Way to be transparent Winston.

Not to be outdone Act candidate Ash Palmer has also been shown to have posted rather bizarre stuff on social media.  From Newshub:

In 2020, the ACT candidate commented on a Facebook rant about the ‘New World Order’ that it “sure f***ing sucks to be basically a pawn in a grand game we have no control over”.

“We back him 100 percent. The idea that we are going to start witch-hunting and judging people on ancient Facebook comments when we’ve got an economy to fix, that doesn’t stack up,” Seymour said.

These people could be part of a Government very soon.  Be very afraid …

Meanwhile National continues to run this bizarre line that its change in the way that benefits are calculated that will save the Government $2 billion over four years is not a cut to beneficiaries’ payments.

This is bizarre.  It is clearly a cut.  National intends to apply the savings to other areas such as tax cuts for landlords.

Here are the amounts from its fiscal plan.

I am still struggling to understand how Luxon can claim that beneficiaries will be better under National given that even National’s figures show that the proposed changes will reduce benefits and also claim to be a Christian.  Christianity has fairly strong rules against telling fibs.

And Luxon struggled to explain how the comrades at Goldman Sax were wrong in claiming that National’s policies were inflationary.  When Beneficiary advocates and Goldman Sax attack your policies at the same time you know you are doing something wrong.

To top things off Luxon possibly created history by travelling from his home in the Epsom electorate to the Botany electorate to cast a special vote presumably for Paul Goldsmith who is National’s Epsom candidate.

And National scored a huge own goal by refusing Labour’s offer of a rescheduled Press leader’s debate.  Now the minor parties get to hog the limelight and the country will be able to see how toxic the David Seymour and Winston Peters relationship is.

Chris Bishop needs to have a chill pill.  He is becoming increasingly angry about everything.

His claims about the debate and his claims about Labour lying have been shot down in flames.

His latest effort is to claim that Chris Hipkins will be rolled after the election so that Labour can pass a wealth tax.

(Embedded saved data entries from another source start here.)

@[simp] theorem State.setOutbuf_busy : (s.setOutbuf l).busy = s.busy := by simp only [State.setOutbuf]
@[simp] theorem State.setOutbuf_fault : (s.setOutbuf l).fault = s.fault := by simp only [State.setOutbuf]
@[simp] theorem State.setOutbuf_ovr : (s.setOutbuf l).ovr = s.ovr := by simp only [State.setOutbuf]
@[simp] theorem State.setOutbuf_lastCmd : (s.setOutbuf l).lastCmd = s.lastCmd := by simp only [State.setOutbuf]
@[simp] theorem State.setOutbuf_cause : (s.setOutbuf l).cause = s.cause := by simp only [State.setOutbuf]
@[simp] theorem State.setOutbuf_faultCmd : (s.setOutbuf l).faultCmd = s.faultCmd := by simp only [State.setOutbuf]
@[simp] theorem State.setOutbuf_faultInfo : (s.setOutbuf l).faultInfo = s.faultInfo := by simp only [State.setOutbuf]
@[simp] theorem State.setOutbuf_seed : (s.setOutbuf l).seed = s.seed := by simp only [State.setOutbuf]
@[simp] theorem State.setOutbuf_outLo : (s.setOutbuf l).outLo = s.outLo := by simp only [State.setOutbuf]
@[simp] theorem State.setOutbuf_outHi : (s.setOutbuf l).outHi = s.outHi := by simp only [State.setOutbuf]
@[simp] theorem State.setOutbuf_outbuf : (s.setOutbuf l).outbuf = padded l := by simp only [State.setOutbuf]
@[simp] theorem State.setOutbuf_seqCmd : (s.setOutbuf l).seqCmd = s.seqCmd := by simp only [State.setOutbuf]
@[simp] theorem State.setOutbuf_seqSnap : (s.setOutbuf l).seqSnap = s.seqSnap := by simp only [State.setOutbuf]
@[simp] theorem State.setOutbuf_cc : (s.setOutbuf l).cc = s.cc := by simp only [State.setOutbuf]
@[simp] theorem State.setOutbuf_xo : (s.setOutbuf l).xo = s.xo := by simp only [State.setOutbuf]
@[simp] theorem State.setOutbuf_pcg : (s.setOutbuf l).pcg = s.pcg := by simp only [State.setOutbuf]
@[simp] theorem State.setOutbuf_sm : (s.setOutbuf l).sm = s.sm := by simp only [State.setOutbuf]
@[simp] theorem State.setOutbuf_ent : (s.setOutbuf l).ent = s.ent := by simp only [State.setOutbuf]
@[simp] theorem State.setOutbuf_rst : (s.setOutbuf l).rst = s.rst := by simp only [State.setOutbuf]
@[simp] theorem State.setOutbuf_port : (s.setOutbuf l).port = s.port := by simp only [State.setOutbuf]
@[simp] theorem State.setOutbuf_rdata : (s.setOutbuf l).rdata = s.rdata := by simp only [State.setOutbuf]
@[simp] theorem State.setOutbuf_windowPage : (s.setOutbuf l).windowPage = s.windowPage := by simp only [State.setOutbuf]
@[simp] theorem State.setOutbuf_moves : (s.setOutbuf l).moves = s.moves := by simp only [State.setOutbuf]

end setOutbuf

section complete

variable (s : State)

@[simp] theorem State.complete_busy : s.complete.busy = false := rfl
@[simp] theorem State.complete_fault : s.complete.fault = s.fault := rfl
@[simp] theorem State.complete_ovr : s.complete.ovr = s.ovr := rfl
@[simp] theorem State.complete_lastCmd : s.complete.lastCmd = s.lastCmd := rfl
@[simp] theorem State.complete_cause : s.complete.cause = s.cause := rfl
@[simp] theorem State.complete_faultCmd : s.complete.faultCmd = s.faultCmd := rfl
@[simp] theorem State.complete_faultInfo : s.complete.faultInfo = s.faultInfo := rfl
@[simp] theorem State.complete_seed : s.complete.seed = s.seed := rfl
@[simp] theorem State.complete_outLo : s.complete.outLo = s.outLo := rfl
@[simp] theorem State.complete_outHi : s.complete.outHi = s.outHi := rfl
@[simp] theorem State.complete_outbuf : s.complete.outbuf = s.outbuf := rfl
@[simp] theorem State.complete_seqCmd : s.complete.seqCmd = s.seqCmd := rfl
@[simp] theorem State.complete_seqSnap : s.complete.seqSnap = s.seqSnap := rfl
@[simp] theorem State.complete_cc : s.complete.cc = s.cc := rfl
@[simp] theorem State.complete_xo : s.complete.xo = s.xo := rfl
@[simp] theorem State.complete_pcg : s.complete.pcg = s.pcg := rfl
@[simp] theorem State.complete_sm : s.complete.sm = s.sm := rfl
@[simp] theorem State.complete_ent : s.complete.ent = s.ent := rfl
@[simp] theorem State.complete_rst : s.complete.rst = s.rst := rfl
@[simp] theorem State.complete_port : s.complete.port = s.port := rfl
@[simp] theorem State.complete_rdata : s.complete.rdata = s.rdata := rfl
@[simp] theorem State.complete_windowPage : s.complete.windowPage = s.windowPage := rfl
@[simp] theorem State.complete_moves : s.complete.moves = s.moves := rfl

end complete

section accept

variable (s : State) (v : Word)

@[simp] theorem State.accept_busy : (s.accept v).busy = true := rfl
@[simp] theorem State.accept_fault : (s.accept v).fault = s.fault := rfl
@[simp] theorem State.accept_ovr : (s.accept v).ovr = s.ovr := rfl
@[simp] theorem State.accept_lastCmd : (s.accept v).lastCmd = v := rfl
@[simp] theorem State.accept_cause : (s.accept v).cause = s.cause := rfl
@[simp] theorem State.accept_faultCmd : (s.accept v).faultCmd = s.faultCmd := rfl
@[simp] theorem State.accept_faultInfo : (s.accept v).faultInfo = s.faultInfo := rfl
@[simp] theorem State.accept_seed : (s.accept v).seed = s.seed := rfl
@[simp] theorem State.accept_outLo : (s.accept v).outLo = s.outLo := rfl
@[simp] theorem State.accept_outHi : (s.accept v).outHi = s.outHi := rfl
@[simp] theorem State.accept_outbuf : (s.accept v).outbuf = s.outbuf := rfl
@[simp] theorem State.accept_seqCmd : (s.accept v).seqCmd = v := rfl
@[simp] theorem State.accept_seqSnap : (s.accept v).seqSnap = s.seed := rfl
@[simp] theorem State.accept_cc : (s.accept v).cc = s.cc := rfl
@[simp] theorem State.accept_xo : (s.accept v).xo = s.xo := rfl
@[simp] theorem State.accept_pcg : (s.accept v).pcg = s.pcg := rfl
@[simp] theorem State.accept_sm : (s.accept v).sm = s.sm := rfl
@[simp] theorem State.accept_ent : (s.accept v).ent = s.ent := rfl
@[simp] theorem State.accept_rst : (s.accept v).rst = s.rst := rfl
@[simp] theorem State.accept_port : (s.accept v).port = s.port := rfl
@[simp] theorem State.accept_rdata : (s.accept v).rdata = s.rdata := rfl
@[simp] theorem State.accept_windowPage : (s.accept v).windowPage = s.windowPage := rfl
@[simp] theorem State.accept_moves : (s.accept v).moves = s.moves := rfl

end accept

section raiseFault

variable (s : State) (c : Cause) (i : Word)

Focusing on this issue is rather bizarre given that there is overwhelming public support for this tax if it pays for public goods.

Equating a MP indicating a personal belief that a policy should go further with a subversive conspiracy to roll the leader takes mental dexterity that only few of us are capable of.

There is a poll out tonight.  I suspect that things will tighten further.  If so we are in for a hell of a couple of weeks.

Stay tuned …

30 comments on “The weird and wacky 2023 election campaign ”

  1. Anne 1

    There is a poll out tonight. I suspect that things will tighten further. If so we are in for a hell of a couple of weeks.

    Not that anyone will know it. Potential headlines:

    "Nats continue to outshine Labour in latest poll."

    " Labour still behind National with less than ten days to go"

    "National does it again. Voter's tick YES to National government"

    And so on……

  2. Ngungukai 2

    This Election is becoming a Dog's Breakfast.

    • Anne 2.1

      Indeed. There are so many policy announcements coming from all quarters I am having difficulty figuring out which ones come from what party. And I'm a political tragic. Imagine how the ordinary voter is faring.

  3. tc 3

    Media doing their best to assist a change by not persisting with luxon/Willis on the cuts they have planned, the hole in their tax plan etc etc

    Seymour appears to be able to say anything without repercussions.

    Luxons about as Christian as Tamaki is IMO Mickey, leaders first and foremost looking after #1 itching for more power.

    • PsyclingLeft.Always 3.1

      Luxons about as Christian

      Christopher Luxon at the second Leaders Debate…."Abortion tantamount to murder" 1:14

      And…he never did reply….Even when Chris Hipkins pressed him on it.

  4. PsyclingLeft.Always 4

    Peters said:

    I’m not here to waste the public’s time by answering your inane, stupid questions.”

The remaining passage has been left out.